▸ **YOUR ASSIGNMENT**: Across all of the records below, determine the number of lines containing the string "execFabricRequestTimeout"; reply with that number only.

▸ **DATASET RECORDS**:
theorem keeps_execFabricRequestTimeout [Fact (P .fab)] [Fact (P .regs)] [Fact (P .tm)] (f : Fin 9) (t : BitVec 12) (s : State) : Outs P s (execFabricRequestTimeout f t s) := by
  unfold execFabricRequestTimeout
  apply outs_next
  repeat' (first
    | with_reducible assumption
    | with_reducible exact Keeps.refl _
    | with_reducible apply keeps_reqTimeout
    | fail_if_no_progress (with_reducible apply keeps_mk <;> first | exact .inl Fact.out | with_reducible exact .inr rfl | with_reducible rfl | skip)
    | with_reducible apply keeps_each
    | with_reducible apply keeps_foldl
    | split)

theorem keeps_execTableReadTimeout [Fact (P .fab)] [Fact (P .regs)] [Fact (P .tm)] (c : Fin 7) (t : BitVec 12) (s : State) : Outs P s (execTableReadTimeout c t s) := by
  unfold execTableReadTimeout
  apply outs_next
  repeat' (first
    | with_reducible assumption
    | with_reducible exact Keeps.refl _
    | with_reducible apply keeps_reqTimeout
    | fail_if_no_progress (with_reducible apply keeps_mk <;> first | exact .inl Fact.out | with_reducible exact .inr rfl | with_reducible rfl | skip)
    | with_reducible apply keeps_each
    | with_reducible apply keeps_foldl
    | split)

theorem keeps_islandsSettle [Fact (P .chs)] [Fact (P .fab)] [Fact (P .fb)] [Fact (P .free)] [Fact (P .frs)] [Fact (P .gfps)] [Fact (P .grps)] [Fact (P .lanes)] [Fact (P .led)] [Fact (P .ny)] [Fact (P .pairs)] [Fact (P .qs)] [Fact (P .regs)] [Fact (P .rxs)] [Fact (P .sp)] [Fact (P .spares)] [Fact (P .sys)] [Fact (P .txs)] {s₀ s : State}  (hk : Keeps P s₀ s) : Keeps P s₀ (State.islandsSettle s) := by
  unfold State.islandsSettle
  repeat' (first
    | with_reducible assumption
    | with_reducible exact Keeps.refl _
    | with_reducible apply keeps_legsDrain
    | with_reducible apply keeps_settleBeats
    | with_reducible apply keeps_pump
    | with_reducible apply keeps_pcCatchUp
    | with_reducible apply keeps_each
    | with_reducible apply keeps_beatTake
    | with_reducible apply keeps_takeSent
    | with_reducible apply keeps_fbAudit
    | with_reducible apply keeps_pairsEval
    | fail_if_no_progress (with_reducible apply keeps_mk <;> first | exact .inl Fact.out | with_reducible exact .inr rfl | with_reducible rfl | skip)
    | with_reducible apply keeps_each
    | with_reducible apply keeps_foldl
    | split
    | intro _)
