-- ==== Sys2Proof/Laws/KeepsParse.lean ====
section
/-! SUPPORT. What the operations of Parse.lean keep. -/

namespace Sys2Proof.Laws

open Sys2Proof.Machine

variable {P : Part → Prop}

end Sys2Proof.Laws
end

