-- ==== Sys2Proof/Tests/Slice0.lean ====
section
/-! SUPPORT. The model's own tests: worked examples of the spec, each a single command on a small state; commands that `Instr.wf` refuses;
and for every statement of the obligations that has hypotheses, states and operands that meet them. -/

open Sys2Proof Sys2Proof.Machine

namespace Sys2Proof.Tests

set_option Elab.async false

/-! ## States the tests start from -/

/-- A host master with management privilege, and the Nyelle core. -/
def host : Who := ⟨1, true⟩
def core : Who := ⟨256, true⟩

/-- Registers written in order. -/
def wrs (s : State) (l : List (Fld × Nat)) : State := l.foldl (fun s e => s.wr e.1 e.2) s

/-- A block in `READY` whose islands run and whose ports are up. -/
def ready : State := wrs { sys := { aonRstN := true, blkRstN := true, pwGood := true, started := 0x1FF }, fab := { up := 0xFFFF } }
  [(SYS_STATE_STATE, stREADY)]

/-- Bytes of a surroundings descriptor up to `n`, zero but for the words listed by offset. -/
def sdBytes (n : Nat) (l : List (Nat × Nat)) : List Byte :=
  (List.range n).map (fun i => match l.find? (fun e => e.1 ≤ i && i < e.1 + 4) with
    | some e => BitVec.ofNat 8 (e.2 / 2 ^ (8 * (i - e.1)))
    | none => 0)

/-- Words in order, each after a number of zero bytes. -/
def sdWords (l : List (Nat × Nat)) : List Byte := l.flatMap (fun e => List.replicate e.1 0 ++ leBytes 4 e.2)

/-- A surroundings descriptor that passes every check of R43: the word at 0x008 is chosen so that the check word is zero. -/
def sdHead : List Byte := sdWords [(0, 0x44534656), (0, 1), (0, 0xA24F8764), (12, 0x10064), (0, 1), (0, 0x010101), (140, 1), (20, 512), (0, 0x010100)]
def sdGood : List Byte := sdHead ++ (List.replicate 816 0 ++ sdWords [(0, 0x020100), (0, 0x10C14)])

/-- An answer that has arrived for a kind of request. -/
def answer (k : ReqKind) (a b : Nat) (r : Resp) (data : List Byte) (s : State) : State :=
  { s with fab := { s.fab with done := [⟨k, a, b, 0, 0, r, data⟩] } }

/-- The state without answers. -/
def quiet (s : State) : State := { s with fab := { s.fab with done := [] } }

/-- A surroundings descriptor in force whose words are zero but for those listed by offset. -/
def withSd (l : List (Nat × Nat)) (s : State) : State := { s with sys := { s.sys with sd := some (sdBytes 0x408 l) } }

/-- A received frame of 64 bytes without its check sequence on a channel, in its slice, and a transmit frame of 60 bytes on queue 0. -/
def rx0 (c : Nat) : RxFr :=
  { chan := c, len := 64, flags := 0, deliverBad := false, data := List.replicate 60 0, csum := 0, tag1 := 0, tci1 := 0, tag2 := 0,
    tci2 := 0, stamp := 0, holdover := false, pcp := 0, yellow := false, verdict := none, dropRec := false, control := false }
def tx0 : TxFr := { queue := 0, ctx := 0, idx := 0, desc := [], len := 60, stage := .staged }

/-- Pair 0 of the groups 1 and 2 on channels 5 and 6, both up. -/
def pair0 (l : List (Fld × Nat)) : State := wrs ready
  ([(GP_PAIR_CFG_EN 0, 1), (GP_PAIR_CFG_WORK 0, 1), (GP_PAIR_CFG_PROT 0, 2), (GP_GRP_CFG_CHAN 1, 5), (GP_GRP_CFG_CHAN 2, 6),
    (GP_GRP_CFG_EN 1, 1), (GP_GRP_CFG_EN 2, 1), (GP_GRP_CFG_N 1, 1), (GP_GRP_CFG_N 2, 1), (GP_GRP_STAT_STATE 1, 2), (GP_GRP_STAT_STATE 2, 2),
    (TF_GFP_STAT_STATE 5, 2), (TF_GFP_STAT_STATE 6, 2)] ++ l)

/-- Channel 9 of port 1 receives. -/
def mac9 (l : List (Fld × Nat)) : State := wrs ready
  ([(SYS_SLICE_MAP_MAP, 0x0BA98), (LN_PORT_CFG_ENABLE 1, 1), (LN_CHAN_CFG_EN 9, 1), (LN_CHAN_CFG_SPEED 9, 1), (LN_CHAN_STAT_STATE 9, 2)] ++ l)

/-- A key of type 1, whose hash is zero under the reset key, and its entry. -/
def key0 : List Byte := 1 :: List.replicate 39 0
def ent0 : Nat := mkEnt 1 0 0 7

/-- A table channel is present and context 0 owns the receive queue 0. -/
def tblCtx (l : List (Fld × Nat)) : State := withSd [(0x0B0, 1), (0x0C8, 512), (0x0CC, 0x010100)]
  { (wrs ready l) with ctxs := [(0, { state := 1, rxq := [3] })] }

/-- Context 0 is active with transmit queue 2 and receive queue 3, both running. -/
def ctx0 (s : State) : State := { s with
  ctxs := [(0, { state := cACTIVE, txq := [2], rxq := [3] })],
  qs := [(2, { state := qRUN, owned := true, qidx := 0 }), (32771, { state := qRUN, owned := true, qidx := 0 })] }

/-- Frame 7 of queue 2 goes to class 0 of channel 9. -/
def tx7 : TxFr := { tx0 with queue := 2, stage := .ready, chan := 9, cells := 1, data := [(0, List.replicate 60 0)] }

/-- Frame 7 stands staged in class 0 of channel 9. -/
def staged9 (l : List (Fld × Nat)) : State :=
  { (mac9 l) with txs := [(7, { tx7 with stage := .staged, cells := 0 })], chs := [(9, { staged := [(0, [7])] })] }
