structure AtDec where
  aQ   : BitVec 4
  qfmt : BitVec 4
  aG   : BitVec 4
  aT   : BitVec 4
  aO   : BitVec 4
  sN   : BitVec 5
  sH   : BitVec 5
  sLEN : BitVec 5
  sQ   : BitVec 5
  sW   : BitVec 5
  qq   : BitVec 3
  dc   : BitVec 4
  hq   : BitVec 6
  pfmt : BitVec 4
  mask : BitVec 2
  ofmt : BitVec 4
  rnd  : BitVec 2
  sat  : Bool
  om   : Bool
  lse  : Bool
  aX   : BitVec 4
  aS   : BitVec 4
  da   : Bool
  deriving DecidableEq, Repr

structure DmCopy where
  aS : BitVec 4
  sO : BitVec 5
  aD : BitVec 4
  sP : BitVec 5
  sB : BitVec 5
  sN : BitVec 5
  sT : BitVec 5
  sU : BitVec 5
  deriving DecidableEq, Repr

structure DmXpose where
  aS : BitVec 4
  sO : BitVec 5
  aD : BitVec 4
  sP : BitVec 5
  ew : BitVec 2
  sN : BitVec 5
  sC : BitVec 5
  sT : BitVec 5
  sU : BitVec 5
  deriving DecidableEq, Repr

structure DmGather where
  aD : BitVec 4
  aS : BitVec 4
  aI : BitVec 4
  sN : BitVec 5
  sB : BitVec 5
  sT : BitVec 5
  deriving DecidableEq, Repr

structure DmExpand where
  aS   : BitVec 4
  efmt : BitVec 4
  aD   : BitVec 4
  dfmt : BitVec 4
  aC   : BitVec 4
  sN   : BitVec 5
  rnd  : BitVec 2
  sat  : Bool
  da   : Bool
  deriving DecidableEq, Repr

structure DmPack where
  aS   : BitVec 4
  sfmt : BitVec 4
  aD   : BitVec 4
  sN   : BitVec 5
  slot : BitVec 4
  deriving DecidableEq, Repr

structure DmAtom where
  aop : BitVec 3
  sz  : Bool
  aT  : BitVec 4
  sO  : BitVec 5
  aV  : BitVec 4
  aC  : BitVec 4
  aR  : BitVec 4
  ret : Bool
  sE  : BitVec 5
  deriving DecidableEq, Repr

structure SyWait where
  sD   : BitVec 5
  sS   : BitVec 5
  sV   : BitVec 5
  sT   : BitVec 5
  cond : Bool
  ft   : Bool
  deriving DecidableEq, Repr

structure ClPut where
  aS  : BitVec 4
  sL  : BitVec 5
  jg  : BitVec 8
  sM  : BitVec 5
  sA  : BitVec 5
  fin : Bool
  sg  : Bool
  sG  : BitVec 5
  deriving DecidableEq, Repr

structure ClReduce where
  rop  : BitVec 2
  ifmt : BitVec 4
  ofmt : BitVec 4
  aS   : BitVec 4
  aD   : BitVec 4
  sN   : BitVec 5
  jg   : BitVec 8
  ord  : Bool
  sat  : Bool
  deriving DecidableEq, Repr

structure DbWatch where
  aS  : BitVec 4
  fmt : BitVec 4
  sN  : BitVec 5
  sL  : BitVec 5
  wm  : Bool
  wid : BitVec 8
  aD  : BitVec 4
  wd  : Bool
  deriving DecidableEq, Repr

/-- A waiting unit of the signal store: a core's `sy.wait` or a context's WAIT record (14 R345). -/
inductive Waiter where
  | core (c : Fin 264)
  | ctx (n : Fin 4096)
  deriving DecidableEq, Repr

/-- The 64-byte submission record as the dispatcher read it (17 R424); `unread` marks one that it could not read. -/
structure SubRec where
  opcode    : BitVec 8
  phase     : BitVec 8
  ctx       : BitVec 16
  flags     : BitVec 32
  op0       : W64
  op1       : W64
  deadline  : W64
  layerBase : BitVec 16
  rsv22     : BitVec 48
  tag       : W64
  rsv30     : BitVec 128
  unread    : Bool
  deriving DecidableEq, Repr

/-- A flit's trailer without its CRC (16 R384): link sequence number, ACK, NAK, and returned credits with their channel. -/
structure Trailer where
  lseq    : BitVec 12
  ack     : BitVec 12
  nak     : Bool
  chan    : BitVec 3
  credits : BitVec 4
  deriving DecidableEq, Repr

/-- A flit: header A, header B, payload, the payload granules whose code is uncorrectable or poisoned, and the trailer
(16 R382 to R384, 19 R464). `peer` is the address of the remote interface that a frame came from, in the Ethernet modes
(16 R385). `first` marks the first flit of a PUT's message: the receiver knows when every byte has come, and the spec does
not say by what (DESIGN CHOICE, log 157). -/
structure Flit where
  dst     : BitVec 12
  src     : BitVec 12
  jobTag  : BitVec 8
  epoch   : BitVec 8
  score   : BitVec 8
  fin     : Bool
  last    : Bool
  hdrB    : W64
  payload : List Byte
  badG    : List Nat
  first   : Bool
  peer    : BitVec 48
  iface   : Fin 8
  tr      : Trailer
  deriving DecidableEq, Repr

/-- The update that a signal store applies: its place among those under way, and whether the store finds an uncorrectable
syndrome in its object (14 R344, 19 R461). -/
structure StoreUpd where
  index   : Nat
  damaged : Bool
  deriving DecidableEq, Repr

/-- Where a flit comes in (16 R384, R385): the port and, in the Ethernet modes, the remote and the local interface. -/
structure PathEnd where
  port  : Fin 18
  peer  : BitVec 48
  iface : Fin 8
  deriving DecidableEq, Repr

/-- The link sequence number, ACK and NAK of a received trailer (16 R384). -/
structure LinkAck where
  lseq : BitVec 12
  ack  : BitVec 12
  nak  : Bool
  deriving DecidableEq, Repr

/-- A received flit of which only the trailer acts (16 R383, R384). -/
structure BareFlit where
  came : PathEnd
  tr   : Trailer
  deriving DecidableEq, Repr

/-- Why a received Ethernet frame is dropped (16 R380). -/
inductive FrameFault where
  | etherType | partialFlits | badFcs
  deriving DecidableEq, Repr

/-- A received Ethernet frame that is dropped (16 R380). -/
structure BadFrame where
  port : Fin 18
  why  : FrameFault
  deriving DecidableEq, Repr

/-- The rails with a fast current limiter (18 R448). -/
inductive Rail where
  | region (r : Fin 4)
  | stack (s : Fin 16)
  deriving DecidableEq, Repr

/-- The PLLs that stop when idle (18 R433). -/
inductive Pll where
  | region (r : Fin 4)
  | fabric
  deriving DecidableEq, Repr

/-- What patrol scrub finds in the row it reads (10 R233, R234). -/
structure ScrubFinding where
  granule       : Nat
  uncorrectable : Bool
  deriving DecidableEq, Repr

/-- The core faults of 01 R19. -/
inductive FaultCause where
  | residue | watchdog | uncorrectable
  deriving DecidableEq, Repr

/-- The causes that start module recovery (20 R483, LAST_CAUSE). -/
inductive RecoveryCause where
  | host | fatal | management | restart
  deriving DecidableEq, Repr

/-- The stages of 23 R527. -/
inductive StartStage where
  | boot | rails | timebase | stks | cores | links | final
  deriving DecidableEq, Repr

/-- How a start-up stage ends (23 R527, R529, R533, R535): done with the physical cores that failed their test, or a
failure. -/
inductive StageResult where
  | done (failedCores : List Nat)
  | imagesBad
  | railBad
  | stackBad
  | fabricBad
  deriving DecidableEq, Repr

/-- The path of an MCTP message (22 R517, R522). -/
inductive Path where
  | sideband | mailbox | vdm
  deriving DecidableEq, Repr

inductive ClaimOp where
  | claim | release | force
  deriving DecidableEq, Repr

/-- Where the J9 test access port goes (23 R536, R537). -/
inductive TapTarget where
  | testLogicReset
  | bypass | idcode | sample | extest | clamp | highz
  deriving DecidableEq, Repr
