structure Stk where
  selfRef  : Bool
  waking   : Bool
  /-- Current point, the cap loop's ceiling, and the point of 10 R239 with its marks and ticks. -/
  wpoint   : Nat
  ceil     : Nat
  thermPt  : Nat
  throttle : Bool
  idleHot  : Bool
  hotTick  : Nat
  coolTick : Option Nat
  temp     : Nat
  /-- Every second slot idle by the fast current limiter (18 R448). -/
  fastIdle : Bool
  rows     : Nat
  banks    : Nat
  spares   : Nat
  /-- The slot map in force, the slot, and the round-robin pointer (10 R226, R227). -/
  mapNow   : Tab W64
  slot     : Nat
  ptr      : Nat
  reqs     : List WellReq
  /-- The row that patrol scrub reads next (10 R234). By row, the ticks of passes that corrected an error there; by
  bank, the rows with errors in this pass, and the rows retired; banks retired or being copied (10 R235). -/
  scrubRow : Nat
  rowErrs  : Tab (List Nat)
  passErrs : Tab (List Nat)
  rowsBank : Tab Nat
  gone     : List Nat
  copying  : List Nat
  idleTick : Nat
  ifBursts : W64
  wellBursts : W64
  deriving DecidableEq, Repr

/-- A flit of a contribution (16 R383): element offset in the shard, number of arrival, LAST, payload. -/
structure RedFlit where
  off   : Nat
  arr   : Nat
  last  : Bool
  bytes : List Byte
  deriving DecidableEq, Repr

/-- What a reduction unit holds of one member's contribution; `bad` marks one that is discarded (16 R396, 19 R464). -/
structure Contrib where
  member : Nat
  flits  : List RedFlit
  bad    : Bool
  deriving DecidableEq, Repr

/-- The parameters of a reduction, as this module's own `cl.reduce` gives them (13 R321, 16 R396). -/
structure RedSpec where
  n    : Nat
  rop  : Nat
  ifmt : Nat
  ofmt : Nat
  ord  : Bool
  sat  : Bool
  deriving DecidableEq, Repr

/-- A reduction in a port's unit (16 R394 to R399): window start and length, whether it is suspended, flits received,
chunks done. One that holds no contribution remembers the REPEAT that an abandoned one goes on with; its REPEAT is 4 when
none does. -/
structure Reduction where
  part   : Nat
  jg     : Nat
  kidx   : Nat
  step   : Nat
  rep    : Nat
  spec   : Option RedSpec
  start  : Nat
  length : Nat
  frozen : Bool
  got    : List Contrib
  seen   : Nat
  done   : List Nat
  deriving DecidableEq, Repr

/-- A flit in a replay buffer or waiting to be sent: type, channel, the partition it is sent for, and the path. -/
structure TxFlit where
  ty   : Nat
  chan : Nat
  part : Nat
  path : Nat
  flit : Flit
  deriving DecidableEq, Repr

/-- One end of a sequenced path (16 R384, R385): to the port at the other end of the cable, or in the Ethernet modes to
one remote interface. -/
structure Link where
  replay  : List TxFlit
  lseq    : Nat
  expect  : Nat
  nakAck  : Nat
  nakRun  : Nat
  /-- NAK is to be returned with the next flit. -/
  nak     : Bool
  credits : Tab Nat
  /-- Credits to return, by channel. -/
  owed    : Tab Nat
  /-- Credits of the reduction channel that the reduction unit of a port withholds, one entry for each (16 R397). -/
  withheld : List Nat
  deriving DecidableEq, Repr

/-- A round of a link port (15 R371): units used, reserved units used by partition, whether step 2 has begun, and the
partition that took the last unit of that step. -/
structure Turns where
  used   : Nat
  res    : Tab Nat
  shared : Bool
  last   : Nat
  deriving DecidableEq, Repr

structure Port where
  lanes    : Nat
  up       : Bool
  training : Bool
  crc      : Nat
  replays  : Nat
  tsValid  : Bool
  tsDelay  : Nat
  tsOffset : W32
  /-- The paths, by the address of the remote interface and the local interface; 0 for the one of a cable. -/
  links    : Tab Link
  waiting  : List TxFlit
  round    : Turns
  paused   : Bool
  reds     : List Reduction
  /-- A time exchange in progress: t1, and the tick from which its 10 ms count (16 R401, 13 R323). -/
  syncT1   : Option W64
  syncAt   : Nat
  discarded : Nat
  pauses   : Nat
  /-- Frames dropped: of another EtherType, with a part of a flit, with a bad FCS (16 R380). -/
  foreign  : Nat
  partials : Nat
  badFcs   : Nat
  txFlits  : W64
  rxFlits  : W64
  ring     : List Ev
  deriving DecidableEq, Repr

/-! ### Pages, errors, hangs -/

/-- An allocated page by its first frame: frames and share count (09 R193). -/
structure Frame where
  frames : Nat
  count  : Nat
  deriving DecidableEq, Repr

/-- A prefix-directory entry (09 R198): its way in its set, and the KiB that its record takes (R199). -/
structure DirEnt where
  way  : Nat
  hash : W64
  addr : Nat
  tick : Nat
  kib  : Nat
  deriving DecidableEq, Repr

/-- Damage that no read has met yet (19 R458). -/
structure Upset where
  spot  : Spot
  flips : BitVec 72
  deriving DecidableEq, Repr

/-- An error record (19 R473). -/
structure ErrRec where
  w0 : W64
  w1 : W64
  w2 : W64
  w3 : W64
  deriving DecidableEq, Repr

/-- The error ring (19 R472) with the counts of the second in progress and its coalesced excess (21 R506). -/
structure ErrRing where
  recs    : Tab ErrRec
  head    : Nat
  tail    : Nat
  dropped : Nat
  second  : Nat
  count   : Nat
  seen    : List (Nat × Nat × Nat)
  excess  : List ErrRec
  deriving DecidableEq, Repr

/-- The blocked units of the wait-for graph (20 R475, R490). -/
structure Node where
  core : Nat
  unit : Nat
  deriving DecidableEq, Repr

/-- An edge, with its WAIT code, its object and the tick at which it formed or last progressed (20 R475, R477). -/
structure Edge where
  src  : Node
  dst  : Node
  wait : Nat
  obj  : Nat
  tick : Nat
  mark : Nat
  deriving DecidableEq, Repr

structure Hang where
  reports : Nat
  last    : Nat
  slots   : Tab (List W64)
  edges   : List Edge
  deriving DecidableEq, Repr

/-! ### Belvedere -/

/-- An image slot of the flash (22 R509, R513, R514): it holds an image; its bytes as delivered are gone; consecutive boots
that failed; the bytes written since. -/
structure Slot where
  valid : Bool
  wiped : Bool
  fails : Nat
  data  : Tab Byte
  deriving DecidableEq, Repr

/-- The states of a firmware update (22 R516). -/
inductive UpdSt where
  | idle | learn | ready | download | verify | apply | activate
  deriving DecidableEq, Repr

▸ **SOLVED PROBLEM**: 2